Starting with the line containing "obtain ⟨reg, -, rfl⟩" and going on through the line containing "exact ⟨rfl, fbRead s.fb n, rfl⟩", return the lines of the data below exactly, and only those.
(Beginning of Exercise data)
/-- Two states that differ in HIT and in a register the command does not read. -/
theorem witness_CommandsReadOnlyTheirOperands :
    let s := last 0 0
    let s' := (s.setHit true).setRegs { s.regs with r2h := 1 }
    s.platform = s'.platform ∧ s.fb = s'.fb ∧ (∀ r ∈ operandsRead .drawExtmask, s.regs.read r = s'.regs.read r)
      ∧ (∃ t, exec .drawExtmask s = .next t)
      ∧ let u := State.at clear0 0 0 0x80 0 0 0
        (∀ r ∈ operandsRead .drawExtmask, u.regs.read r = ((u.setHit true).setPending [.fbRead 0]).regs.read r)
          ∧ ∃ r, exec .drawExtmask u = .refused r := by
  refine ⟨rfl, rfl, by decide +kernel, exists_of_completes (by decide +kernel), fun _ _ => rfl, .heightNotMultipleOf8, ?_⟩
  exact (draw_eq_refused (mode := .extMask) (s := State.at clear0 0 0 0x80 0 0 0)).2
    (.inr ⟨2, 12, by decide +kernel, .inl ⟨by decide, rfl⟩⟩)

theorem witness_OperandAssembly : (last 32767 (-32768)).Inv := by decide +kernel

theorem witness_PseudoDrawIsTheCall :
    clear0.Inv
      ∧ (∀ c ∈ [Pseudo.drawPlusmask (-32768) 32767 65535 255, .drawOverwrite (-32768) 32767 65535 255,
          .drawErase (-32768) 32767 65535 255, .drawSelfmask (-32768) 32767 65535 255,
          .drawExtmask (-32768) 32767 65535 255 65535 255],
        c.wf platform.aw = true ∧ (sends (c.expand.map Line.assemble ++ [.fbRead 0])).Inv
          ∧ (sends (c.expand.map Line.assemble ++ [.fbRead 0])).pending = c.expand.map Line.assemble ++ [.fbRead 0]) :=
  ⟨clear0_inv, fun c hc => ⟨by revert c; decide, clear0_inv, rfl⟩⟩

theorem witness_PseudoPixelAndClear :
    ∀ c ∈ [Pseudo.pixel 0 63 true, .pixel (-32768) 32767 false, .clear],
      c.wf platform.aw = true
        ∧ (sends (c.expand.map Line.assemble ++ [])).pending = c.expand.map Line.assemble ++ [] :=
  fun c hc => ⟨by revert c; decide, rfl⟩

theorem witness_PseudoCollideIsTheCall :
    let c := Pseudo.collide (-32768) 32767 0 65535 32767 (-32768) 65535 1
    c.wf platform.aw = true
      ∧ (sends (c.expand.map Line.assemble ++ [.fbRead 0])).pending = c.expand.map Line.assemble ++ [.fbRead 0] :=
  ⟨by decide, rfl⟩

end Sys2Proof.Tests
end

section
/-! What every step keeps (00_scope.md): the invariant, from reset on (R7, R27, R29), and the host's side of a
transaction, one taken and at most one value returned (R14, R61, R80). -/

namespace Sys2Proof.Machine

/-! ### The frame of a command and of a register write -/

/-- No command writes an operand register, a parameter of the platform or the host's side (R44). -/
theorem exec_frame {i : Instr} {s t : State} (h : exec i s = .next t) :
    t.regs = s.regs ∧ t.platform = s.platform ∧ t.pending = s.pending ∧ t.replies = s.replies := by
  obtain ⟨-, rfl⟩ | ⟨-, fb, rfl⟩ := exec_next_cases h
  · exact ⟨rfl, rfl, rfl, rfl⟩
  · exact ⟨rfl, rfl, rfl, rfl⟩

/-- A register write issues nothing further and hands the host no value (R40, R80). -/
theorem regWrite_host_frame {a : RegAddr} {d : Data} {s t : State} (h : regWrite a d s = .next t) :
    t.pending = s.pending ∧ t.replies = s.replies := by
  obtain ⟨-, i, -, he⟩ | ⟨-, rfl⟩ | ⟨r, -, rfl⟩ := regWrite_next_cases h
  · obtain ⟨-, -, hpending, hreplies⟩ := exec_frame he
    exact ⟨hpending, hreplies⟩
  · exact ⟨rfl, rfl⟩
  · exact ⟨State.writeOperand_pending s r d, State.writeOperand_replies s r d⟩

/-! ### The invariant -/

/-- The invariant speaks of the registers and the platform alone, so whatever leaves both as they were keeps it. -/
theorem State.Inv.of_frame {s t : State} (hs : s.Inv) (hregs : t.regs = s.regs) (hplatform : t.platform = s.platform) :
    t.Inv := by
  unfold State.Inv
  rwa [hregs, hplatform]

/-- A write to BMP or MSK stores `AW` bits (R27, R29, R40). -/
theorem State.Inv.writeOperand {s : State} (hs : s.Inv) (r : OperandReg) (d : Data) : (s.writeOperand r d).Inv := by
  obtain ⟨hwf, hbmp, hmsk⟩ := hs
  exact ⟨hwf, OperandRegs.bmp_lt_write r d hbmp, OperandRegs.msk_lt_write r d hmsk⟩

theorem transact_keeps_inv {tr : Transaction} {s t : State} (hs : s.Inv) (h : transact tr s = .next t) : t.Inv := by
  obtain ⟨d, i, -, -, he⟩ | ⟨d, -, rfl⟩ | ⟨d, r, -, rfl⟩ | ⟨a, -, d, rfl⟩ | ⟨n, -, rfl⟩ := transact_next_cases h
  · obtain ⟨hregs, hplatform, -, -⟩ := exec_frame he
    exact hs.of_frame hregs hplatform
  · exact hs
  · exact hs.writeOperand r d
  · exact hs.of_frame (State.reply_regs _ _) (State.reply_platform _ _)
  · exact hs.of_frame (State.reply_regs _ _) (State.reply_platform _ _)

/-- On a well-formed platform every buffer's state after reset meets the invariant: BMP and MSK hold 0 (R45). -/
theorem State.powerOn_inv {p : Platform} (fb : FrameBuffer) (hp : p.wf) : (State.powerOn p fb).Inv :=
  ⟨hp, Nat.two_pow_pos _, Nat.two_pow_pos _⟩

end Sys2Proof.Machine

open Sys2Proof Sys2Proof.Machine

/-- Settles O10: a step waits, or completes one transaction on the state without it, and a transaction changes BMP and
MSK only by a register write of `AW` bits. -/
theorem everyStepKeepsInvariant : Obligations.EveryStepKeepsInvariant := by
  intro s t hs h
  obtain ⟨-, rfl⟩ | ⟨tr, rest, -, ht⟩ := step_next_cases h
  · exact hs
  · have hrest : (s.setPending rest).Inv :=
      hs.of_frame (State.setPending_regs s rest) (State.setPending_platform s rest)
    exact transact_keeps_inv hrest ht

/-- Settles O13, by the kind of the transaction taken. -/
theorem stepTakesOneTransaction : Obligations.StepTakesOneTransaction := by
  refine ⟨fun s => step_of_idle, fun s t tr rest hp h => ?_⟩
  rw [step_of_pending hp] at h
  cases tr with
  | regWrite a d => exact regWrite_host_frame h
  | regRead a =>
    obtain ⟨reg, -, rfl⟩ := regRead_next_cases h
    exact ⟨rfl, busValue (s.setPending rest) reg, rfl⟩
  | fbRead n =>
    cases h
    exact ⟨rfl, fbRead s.fb n, rfl⟩

/-- Settles O9: BMP and MSK are 0 after reset, and the model's own platform is well formed. -/
theorem invariantHoldsAfterReset : Obligations.InvariantHoldsAfterReset :=
  ⟨State.powerOn_inv Config.resetFb Config.resetPlatform_wf, fun _ fb hp => State.powerOn_inv fb hp⟩

end

section
/-! The state and who may write it (10_state.md): the register map (R25), the two register transactions (R40, R41), and
what each command reads and writes (R44). -/

namespace Sys2Proof.Machine

/-! ### The register map -/

/-- The operand registers in the order of their addresses (R25). -/
def operandRegisters : List OperandReg :=
  [.posx, .posy, .bmp, .frm, .msk, .mfrm, .r1x, .r1y, .r1w, .r1h, .r2x, .r2y, .r2w, .r2h]

/-- Every register in the order of its address (R25, R38, R39). -/
def registers : List RegName := .cmd :: .status :: operandRegisters.map .operand

theorem mem_operandRegisters (r : OperandReg) : r ∈ operandRegisters := by cases r <;> decide

theorem mem_registers (reg : RegName) : reg ∈ registers := by
  cases reg with
  | cmd => exact .head _
  | status => exact .tail _ (.head _)
  | operand r => exact .tail _ (.tail _ (List.mem_map_of_mem (mem_operandRegisters r)))

/-- An address with the number of a register's address decodes to that register (R25, R59). -/
theorem decodeRegister_of_toNat_eq {a : RegAddr} {reg : RegName} (h : a.toNat = (registerAddress reg).toNat) :
    decodeRegister a = some reg :=
  decodeRegister_eq_some.2 (BitVec.eq_of_toNat_eq h)

/-- The reserved addresses are 0x10 to 0x3F (R42). -/
theorem decodeRegister_eq_none : ∀ a : RegAddr, decodeRegister a = none ↔ 0x10 ≤ a.toNat := by decide

/-! ### A step that takes a register transaction, by the register addressed -/

section
variable {s : State} {a : RegAddr} {d : Data} {rest : List Transaction}

/-- A write to CMD executes the command its data decode to (R39, R40). -/
theorem step_of_command_write {i : Instr} (hp : s.pending = .regWrite a d :: rest)
    (ha : decodeRegister a = some .cmd) (hd : decode d = .ok i) : step s = exec i (s.setPending rest) := by
  simp only [step_of_pending hp, transact, regWrite, ha, writeCommand, hd]

/-- A write to STATUS has no effect (R38, R40). -/
theorem step_of_status_write (hp : s.pending = .regWrite a d :: rest) (ha : decodeRegister a = some .status) :
    step s = .next (s.setPending rest) := by
  simp only [step_of_pending hp, transact, regWrite, ha]

/-- A write to an operand register stores there (R40). -/
theorem step_of_operand_write {r : OperandReg} (hp : s.pending = .regWrite a d :: rest)
    (ha : decodeRegister a = some (.operand r)) : step s = .next ((s.setPending rest).writeOperand r d) := by
  simp only [step_of_pending hp, transact, regWrite, ha]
(End of Exercise data)
» **Problem solution**
    obtain ⟨reg, -, rfl⟩ := regRead_next_cases h
    exact ⟨rfl, busValue (s.setPending rest) reg, rfl⟩
  | fbRead n =>
    cases h
    exact ⟨rfl, fbRead s.fb n, rfl⟩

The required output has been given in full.